### PROMPT:
Extract from the entries below, exactly as given, only the lines from the line containing "a.2.1, some m)" to the line containing "w with sent", both lines included.

### RECORDS PROVIDED:
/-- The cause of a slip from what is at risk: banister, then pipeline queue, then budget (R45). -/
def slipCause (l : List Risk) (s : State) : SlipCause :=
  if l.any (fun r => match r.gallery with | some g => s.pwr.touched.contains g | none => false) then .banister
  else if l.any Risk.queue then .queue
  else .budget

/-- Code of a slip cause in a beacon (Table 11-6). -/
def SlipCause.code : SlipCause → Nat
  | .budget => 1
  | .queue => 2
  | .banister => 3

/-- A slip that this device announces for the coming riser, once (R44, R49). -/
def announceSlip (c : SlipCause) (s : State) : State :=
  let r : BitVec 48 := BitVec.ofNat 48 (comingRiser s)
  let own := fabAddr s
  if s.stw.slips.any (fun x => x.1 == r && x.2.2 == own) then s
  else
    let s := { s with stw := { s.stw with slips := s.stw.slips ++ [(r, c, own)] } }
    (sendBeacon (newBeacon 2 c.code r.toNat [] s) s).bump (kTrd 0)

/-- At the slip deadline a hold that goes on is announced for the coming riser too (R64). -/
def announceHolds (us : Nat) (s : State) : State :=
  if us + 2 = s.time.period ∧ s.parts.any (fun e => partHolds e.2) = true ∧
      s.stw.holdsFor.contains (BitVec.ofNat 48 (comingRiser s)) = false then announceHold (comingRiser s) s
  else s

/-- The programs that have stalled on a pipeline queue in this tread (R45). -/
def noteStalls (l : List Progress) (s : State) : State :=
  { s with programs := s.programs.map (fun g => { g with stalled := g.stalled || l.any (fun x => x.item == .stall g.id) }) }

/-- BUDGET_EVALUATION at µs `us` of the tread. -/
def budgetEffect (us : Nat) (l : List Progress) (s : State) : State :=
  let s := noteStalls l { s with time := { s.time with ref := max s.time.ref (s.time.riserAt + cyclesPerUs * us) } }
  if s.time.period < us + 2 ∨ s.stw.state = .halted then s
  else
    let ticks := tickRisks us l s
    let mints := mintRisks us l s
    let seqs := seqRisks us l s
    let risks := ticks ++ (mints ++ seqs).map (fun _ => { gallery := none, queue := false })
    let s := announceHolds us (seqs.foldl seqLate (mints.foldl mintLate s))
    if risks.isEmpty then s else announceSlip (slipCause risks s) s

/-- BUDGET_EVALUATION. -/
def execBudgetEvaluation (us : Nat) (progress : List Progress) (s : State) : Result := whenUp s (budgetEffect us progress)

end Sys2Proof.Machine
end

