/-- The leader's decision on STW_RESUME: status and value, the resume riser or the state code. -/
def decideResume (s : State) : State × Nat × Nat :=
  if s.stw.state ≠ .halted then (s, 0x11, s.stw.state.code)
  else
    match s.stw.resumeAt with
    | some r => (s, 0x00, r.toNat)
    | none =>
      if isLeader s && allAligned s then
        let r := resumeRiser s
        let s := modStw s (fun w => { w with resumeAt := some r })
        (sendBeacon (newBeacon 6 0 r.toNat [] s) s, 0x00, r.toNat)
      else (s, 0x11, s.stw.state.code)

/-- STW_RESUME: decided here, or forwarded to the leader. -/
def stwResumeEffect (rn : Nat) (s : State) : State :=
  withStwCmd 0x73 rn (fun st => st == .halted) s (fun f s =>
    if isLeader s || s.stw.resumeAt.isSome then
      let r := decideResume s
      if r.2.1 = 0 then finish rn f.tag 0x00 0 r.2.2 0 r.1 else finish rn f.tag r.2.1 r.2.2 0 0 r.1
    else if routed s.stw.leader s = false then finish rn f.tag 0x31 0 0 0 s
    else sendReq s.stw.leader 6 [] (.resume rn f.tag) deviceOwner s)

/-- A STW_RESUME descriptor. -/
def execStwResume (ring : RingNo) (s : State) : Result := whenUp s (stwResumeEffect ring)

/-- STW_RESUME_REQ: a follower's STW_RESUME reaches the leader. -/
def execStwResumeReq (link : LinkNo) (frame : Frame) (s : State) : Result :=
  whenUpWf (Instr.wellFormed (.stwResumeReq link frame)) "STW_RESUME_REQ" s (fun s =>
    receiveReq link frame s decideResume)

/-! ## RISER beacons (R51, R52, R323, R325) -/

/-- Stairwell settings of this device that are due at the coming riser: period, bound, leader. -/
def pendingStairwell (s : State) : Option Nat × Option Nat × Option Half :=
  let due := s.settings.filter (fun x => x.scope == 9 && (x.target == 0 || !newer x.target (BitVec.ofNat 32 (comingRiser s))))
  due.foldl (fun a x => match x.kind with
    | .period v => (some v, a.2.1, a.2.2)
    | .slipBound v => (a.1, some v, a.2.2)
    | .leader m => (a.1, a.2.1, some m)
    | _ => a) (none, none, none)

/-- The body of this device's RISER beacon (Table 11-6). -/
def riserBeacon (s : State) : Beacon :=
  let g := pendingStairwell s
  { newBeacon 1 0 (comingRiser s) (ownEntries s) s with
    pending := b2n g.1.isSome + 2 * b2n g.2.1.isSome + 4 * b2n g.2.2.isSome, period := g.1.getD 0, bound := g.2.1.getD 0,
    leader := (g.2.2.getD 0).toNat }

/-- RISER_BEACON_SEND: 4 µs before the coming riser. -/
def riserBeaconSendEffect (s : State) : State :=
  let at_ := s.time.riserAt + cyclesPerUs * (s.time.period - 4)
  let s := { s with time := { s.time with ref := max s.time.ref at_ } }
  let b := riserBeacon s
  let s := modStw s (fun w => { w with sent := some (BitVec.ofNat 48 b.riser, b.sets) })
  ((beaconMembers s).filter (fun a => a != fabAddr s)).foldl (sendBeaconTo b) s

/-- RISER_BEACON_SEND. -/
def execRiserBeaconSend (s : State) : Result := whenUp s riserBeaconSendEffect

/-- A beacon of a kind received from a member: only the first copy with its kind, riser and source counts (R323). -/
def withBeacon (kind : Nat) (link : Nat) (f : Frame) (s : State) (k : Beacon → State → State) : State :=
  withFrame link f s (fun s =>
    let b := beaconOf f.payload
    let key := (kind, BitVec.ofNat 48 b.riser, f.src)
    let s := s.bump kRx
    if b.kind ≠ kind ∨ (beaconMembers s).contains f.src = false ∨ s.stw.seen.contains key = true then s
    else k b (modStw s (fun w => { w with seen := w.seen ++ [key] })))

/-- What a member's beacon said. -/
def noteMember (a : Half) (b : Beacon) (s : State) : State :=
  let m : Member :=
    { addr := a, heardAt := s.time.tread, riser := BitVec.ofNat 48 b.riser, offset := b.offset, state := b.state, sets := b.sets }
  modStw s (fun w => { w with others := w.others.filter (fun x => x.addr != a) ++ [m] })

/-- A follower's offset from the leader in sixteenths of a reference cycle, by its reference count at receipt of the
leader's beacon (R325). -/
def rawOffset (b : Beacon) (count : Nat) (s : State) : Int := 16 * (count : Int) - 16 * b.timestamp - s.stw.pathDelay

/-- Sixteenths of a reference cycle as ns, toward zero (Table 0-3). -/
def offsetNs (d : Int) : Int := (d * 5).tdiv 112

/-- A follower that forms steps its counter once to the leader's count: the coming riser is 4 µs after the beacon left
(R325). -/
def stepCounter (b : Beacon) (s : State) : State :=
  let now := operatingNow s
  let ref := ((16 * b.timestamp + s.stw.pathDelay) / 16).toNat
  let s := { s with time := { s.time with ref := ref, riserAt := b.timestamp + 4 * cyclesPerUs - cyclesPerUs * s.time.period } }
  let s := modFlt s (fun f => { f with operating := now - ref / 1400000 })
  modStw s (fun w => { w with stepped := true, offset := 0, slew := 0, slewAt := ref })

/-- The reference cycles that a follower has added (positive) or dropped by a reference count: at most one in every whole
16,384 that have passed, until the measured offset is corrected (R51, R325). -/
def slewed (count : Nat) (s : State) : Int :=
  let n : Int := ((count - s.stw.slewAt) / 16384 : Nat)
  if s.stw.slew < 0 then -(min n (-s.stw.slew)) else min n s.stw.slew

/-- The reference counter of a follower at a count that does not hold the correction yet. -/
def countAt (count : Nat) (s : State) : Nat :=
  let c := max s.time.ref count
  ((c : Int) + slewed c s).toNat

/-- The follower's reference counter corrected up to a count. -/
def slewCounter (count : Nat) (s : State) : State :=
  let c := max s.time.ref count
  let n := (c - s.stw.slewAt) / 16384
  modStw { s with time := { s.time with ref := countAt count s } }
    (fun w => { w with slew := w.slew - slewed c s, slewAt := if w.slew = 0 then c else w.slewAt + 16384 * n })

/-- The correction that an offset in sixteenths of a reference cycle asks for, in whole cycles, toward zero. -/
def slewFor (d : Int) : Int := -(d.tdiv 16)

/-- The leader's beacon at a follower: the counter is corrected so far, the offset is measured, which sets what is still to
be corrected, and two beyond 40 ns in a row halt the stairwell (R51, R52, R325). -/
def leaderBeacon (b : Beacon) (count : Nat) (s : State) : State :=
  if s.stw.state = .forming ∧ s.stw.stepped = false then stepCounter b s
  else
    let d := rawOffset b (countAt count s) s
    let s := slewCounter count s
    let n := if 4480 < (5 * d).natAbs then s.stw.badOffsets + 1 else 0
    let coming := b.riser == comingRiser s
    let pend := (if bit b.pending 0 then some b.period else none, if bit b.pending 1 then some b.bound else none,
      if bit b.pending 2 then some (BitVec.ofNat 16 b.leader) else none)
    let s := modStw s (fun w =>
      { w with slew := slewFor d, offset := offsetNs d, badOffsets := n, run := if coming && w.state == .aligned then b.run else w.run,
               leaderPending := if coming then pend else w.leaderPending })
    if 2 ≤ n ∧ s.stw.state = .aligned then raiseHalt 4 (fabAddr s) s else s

### REPLY:
    | .leader m => (a.1, a.2.1, some m)
    | _ => a) (none, none, none)

/-- The body of this device's RISER beacon (Table 11-6). -/
def riserBeacon (s : State) : Beacon :=
  let g := pendingStairwell s
  { newBeacon 1 0 (comingRiser s) (ownEntries s) s with
    pending := b2n g.1.isSome + 2 * b2n g.2.1.isSome + 4 * b2n g.2.2.isSome, period := g.1.getD 0, bound := g.2.1.getD 0,
    leader := (g.2.2.getD 0).toNat }

/-- RISER_BEACON_SEND: 4 µs before the coming riser. -/
def riserBeaconSendEffect (s : State) : State :=
  let at_ := s.time.riserAt + cyclesPerUs * (s.time.period - 4)
  let s := { s with time := { s.time with ref := max s.time.ref at_ } }
  let b := riserBeacon s
  let s := modStw s (fun w => { w with sent := some (BitVec.ofNat 48 b.riser, b.sets) })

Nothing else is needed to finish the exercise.